* WHAT THE EXERCISE ASKS: Given the material below, repeat exactly the lines from the one containing "decodeTableWord 16 0x312C" through the final line, and nothing else.

[Start of section]

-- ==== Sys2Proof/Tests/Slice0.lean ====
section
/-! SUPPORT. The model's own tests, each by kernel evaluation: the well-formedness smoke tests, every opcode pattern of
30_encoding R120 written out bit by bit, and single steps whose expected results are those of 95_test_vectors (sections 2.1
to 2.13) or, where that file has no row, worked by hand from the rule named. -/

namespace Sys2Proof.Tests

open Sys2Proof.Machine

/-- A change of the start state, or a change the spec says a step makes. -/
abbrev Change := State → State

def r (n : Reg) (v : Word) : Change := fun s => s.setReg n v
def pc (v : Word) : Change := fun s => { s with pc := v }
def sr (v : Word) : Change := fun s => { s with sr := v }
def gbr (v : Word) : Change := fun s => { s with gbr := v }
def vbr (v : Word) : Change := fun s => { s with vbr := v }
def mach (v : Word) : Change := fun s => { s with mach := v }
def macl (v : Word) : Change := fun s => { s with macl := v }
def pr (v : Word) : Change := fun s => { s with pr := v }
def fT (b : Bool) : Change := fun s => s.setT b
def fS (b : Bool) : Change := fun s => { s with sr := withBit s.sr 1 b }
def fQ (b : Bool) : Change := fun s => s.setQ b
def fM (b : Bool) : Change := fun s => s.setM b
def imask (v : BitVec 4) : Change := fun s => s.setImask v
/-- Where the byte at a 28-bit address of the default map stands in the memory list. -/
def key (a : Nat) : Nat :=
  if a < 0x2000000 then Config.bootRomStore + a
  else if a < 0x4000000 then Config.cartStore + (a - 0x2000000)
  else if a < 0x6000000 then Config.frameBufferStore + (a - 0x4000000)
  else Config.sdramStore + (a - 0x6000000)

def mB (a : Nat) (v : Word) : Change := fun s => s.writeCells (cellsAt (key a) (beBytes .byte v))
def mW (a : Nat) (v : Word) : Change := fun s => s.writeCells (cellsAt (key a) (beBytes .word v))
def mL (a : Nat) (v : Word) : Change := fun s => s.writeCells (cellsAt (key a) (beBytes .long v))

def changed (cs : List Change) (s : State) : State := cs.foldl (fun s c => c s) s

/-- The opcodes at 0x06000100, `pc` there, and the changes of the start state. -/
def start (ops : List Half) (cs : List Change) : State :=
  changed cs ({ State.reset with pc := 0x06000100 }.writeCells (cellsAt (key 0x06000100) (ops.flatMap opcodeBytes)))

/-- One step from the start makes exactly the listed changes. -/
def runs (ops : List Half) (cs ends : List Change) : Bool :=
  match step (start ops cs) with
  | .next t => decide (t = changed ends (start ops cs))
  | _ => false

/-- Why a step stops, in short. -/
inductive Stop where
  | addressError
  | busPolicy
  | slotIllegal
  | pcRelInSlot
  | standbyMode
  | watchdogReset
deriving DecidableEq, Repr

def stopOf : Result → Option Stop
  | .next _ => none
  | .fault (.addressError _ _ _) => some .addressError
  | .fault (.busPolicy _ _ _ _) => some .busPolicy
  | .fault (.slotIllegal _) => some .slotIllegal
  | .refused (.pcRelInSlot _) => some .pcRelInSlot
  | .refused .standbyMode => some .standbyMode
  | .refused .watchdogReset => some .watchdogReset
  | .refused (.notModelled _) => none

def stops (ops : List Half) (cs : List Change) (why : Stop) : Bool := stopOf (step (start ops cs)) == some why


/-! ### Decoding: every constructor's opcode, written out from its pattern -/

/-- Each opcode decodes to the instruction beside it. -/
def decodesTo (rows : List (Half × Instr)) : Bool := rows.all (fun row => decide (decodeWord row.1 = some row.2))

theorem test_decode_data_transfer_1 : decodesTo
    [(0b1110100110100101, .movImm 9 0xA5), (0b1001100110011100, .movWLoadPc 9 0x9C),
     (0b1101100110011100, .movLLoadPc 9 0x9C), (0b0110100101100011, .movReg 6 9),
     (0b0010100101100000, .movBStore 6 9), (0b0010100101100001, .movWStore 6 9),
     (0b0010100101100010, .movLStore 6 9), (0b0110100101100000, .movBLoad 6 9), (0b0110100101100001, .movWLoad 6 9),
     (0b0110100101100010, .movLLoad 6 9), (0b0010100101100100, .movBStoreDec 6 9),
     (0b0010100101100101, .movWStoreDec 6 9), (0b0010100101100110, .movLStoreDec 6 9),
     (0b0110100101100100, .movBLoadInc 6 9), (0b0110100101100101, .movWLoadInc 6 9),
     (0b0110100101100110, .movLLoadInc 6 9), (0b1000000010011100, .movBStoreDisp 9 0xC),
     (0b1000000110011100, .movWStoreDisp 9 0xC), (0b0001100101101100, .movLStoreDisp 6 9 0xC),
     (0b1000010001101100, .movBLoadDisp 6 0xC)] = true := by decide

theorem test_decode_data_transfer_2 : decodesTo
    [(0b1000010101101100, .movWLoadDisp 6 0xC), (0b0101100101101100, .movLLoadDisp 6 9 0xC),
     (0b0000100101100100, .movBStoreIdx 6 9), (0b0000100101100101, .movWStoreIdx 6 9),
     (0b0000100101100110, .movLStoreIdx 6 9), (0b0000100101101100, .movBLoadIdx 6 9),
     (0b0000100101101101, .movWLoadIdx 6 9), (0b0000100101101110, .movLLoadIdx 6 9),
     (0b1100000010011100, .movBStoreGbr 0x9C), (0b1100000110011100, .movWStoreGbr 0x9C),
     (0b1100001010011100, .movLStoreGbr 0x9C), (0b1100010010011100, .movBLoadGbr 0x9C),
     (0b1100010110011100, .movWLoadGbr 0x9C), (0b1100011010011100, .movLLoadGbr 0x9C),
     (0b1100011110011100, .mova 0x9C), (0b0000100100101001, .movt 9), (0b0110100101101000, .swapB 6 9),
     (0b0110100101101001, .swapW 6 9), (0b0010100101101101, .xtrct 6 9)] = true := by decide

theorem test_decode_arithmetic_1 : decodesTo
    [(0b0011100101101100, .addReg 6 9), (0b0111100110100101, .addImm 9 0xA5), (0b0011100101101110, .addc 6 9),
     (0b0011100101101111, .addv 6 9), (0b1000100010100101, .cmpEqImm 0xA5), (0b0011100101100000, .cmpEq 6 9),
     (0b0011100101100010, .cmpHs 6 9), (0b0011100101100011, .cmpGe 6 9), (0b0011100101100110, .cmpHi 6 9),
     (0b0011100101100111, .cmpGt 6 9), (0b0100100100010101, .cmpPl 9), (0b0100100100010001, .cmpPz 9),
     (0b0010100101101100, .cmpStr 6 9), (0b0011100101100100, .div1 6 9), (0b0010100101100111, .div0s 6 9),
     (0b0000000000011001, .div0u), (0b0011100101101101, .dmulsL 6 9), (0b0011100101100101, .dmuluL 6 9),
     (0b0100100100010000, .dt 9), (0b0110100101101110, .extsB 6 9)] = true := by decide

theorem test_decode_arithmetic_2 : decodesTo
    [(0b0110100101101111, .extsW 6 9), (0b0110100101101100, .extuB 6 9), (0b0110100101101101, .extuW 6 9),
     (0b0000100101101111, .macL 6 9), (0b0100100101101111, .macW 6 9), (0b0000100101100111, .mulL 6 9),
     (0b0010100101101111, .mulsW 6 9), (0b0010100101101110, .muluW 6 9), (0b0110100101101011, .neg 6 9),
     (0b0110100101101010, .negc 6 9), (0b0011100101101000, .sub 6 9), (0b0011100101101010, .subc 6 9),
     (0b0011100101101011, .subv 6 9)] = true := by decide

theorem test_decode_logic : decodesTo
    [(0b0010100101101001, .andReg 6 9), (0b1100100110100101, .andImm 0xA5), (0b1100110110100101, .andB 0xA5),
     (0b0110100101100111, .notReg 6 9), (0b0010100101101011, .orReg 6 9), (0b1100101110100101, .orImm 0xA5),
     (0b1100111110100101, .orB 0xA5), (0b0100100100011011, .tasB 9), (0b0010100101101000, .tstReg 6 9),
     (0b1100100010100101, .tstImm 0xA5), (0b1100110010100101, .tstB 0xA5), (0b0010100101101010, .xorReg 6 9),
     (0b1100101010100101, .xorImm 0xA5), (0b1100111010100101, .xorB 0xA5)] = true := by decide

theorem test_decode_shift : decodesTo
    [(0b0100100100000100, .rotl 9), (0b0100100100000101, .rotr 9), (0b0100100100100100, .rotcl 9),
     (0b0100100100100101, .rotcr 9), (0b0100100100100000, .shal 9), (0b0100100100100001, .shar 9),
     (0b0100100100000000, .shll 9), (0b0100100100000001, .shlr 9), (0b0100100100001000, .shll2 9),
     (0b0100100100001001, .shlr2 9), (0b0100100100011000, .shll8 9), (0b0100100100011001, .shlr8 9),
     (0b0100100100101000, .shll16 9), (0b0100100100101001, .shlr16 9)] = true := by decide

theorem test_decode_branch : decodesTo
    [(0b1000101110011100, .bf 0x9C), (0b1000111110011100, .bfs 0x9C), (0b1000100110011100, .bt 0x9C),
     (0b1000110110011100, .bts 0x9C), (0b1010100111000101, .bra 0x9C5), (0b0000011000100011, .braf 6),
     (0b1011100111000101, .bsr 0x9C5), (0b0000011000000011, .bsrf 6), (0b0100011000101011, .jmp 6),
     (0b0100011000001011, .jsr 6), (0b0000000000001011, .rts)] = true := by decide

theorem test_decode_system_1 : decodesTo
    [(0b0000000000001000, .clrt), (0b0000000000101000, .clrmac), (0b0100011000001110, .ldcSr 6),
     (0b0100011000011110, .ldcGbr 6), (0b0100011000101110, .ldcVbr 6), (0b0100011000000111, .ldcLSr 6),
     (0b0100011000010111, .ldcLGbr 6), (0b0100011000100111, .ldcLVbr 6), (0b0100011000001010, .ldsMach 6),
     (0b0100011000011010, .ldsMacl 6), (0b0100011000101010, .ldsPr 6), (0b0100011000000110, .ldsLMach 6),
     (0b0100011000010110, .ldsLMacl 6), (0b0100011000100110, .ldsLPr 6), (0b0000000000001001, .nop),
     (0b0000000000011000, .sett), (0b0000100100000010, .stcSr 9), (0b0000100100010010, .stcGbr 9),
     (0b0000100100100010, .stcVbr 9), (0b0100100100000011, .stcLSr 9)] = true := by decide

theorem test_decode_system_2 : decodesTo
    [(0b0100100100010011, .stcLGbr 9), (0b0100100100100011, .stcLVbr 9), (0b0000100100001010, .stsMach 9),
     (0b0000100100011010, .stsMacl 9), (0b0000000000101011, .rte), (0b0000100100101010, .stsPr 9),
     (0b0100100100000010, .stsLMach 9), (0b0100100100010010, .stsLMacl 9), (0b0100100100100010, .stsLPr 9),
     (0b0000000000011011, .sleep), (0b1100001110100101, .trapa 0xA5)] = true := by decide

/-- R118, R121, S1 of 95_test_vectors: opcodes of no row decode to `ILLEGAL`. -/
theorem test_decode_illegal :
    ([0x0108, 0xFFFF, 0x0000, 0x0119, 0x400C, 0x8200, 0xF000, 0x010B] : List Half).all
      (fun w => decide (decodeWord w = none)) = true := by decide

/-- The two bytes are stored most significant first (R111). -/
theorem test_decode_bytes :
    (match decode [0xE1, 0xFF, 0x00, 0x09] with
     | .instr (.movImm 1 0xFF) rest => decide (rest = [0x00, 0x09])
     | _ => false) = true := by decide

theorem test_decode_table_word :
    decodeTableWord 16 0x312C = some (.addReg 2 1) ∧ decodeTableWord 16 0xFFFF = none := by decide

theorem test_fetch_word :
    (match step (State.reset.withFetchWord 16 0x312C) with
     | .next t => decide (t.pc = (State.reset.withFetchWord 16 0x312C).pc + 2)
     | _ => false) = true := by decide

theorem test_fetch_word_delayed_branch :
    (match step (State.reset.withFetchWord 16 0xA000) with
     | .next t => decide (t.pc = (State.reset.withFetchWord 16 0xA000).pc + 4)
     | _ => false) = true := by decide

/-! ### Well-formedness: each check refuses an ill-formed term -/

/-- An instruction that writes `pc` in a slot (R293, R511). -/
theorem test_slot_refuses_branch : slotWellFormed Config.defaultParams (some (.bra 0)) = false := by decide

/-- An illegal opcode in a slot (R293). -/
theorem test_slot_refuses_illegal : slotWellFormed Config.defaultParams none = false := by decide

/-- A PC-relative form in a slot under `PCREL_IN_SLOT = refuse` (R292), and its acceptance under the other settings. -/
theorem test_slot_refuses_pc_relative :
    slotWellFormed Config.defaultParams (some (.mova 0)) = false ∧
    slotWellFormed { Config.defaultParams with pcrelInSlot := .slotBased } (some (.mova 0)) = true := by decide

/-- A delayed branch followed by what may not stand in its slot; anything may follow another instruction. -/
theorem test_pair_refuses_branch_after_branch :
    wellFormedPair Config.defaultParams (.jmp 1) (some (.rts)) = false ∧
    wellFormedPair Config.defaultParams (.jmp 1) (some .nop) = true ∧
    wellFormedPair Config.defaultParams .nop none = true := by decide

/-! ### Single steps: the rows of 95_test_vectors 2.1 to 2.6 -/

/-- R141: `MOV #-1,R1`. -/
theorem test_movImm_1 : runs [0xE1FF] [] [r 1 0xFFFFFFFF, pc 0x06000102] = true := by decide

[End of section]

* REPLY:
    decodeTableWord 16 0x312C = some (.addReg 2 1) ∧ decodeTableWord 16 0xFFFF = none := by decide

theorem test_fetch_word :
    (match step (State.reset.withFetchWord 16 0x312C) with
     | .next t => decide (t.pc = (State.reset.withFetchWord 16 0x312C).pc + 2)
     | _ => false) = true := by decide

theorem test_fetch_word_delayed_branch :
    (match step (State.reset.withFetchWord 16 0xA000) with
     | .next t => decide (t.pc = (State.reset.withFetchWord 16 0xA000).pc + 4)
     | _ => false) = true := by decide

/-! ### Well-formedness: each check refuses an ill-formed term -/

/-- An instruction that writes `pc` in a slot (R293, R511). -/
theorem test_slot_refuses_branch : slotWellFormed Config.defaultParams (some (.bra 0)) = false := by decide

/-- An illegal opcode in a slot (R293). -/
theorem test_slot_refuses_illegal : slotWellFormed Config.defaultParams none = false := by decide

/-- A PC-relative form in a slot under `PCREL_IN_SLOT = refuse` (R292), and its acceptance under the other settings. -/
theorem test_slot_refuses_pc_relative :
    slotWellFormed Config.defaultParams (some (.mova 0)) = false ∧
    slotWellFormed { Config.defaultParams with pcrelInSlot := .slotBased } (some (.mova 0)) = true := by decide

/-- A delayed branch followed by what may not stand in its slot; anything may follow another instruction. -/
theorem test_pair_refuses_branch_after_branch :
    wellFormedPair Config.defaultParams (.jmp 1) (some (.rts)) = false ∧
    wellFormedPair Config.defaultParams (.jmp 1) (some .nop) = true ∧
    wellFormedPair Config.defaultParams .nop none = true := by decide

/-! ### Single steps: the rows of 95_test_vectors 2.1 to 2.6 -/

/-- R141: `MOV #-1,R1`. -/
theorem test_movImm_1 : runs [0xE1FF] [] [r 1 0xFFFFFFFF, pc 0x06000102] = true := by decide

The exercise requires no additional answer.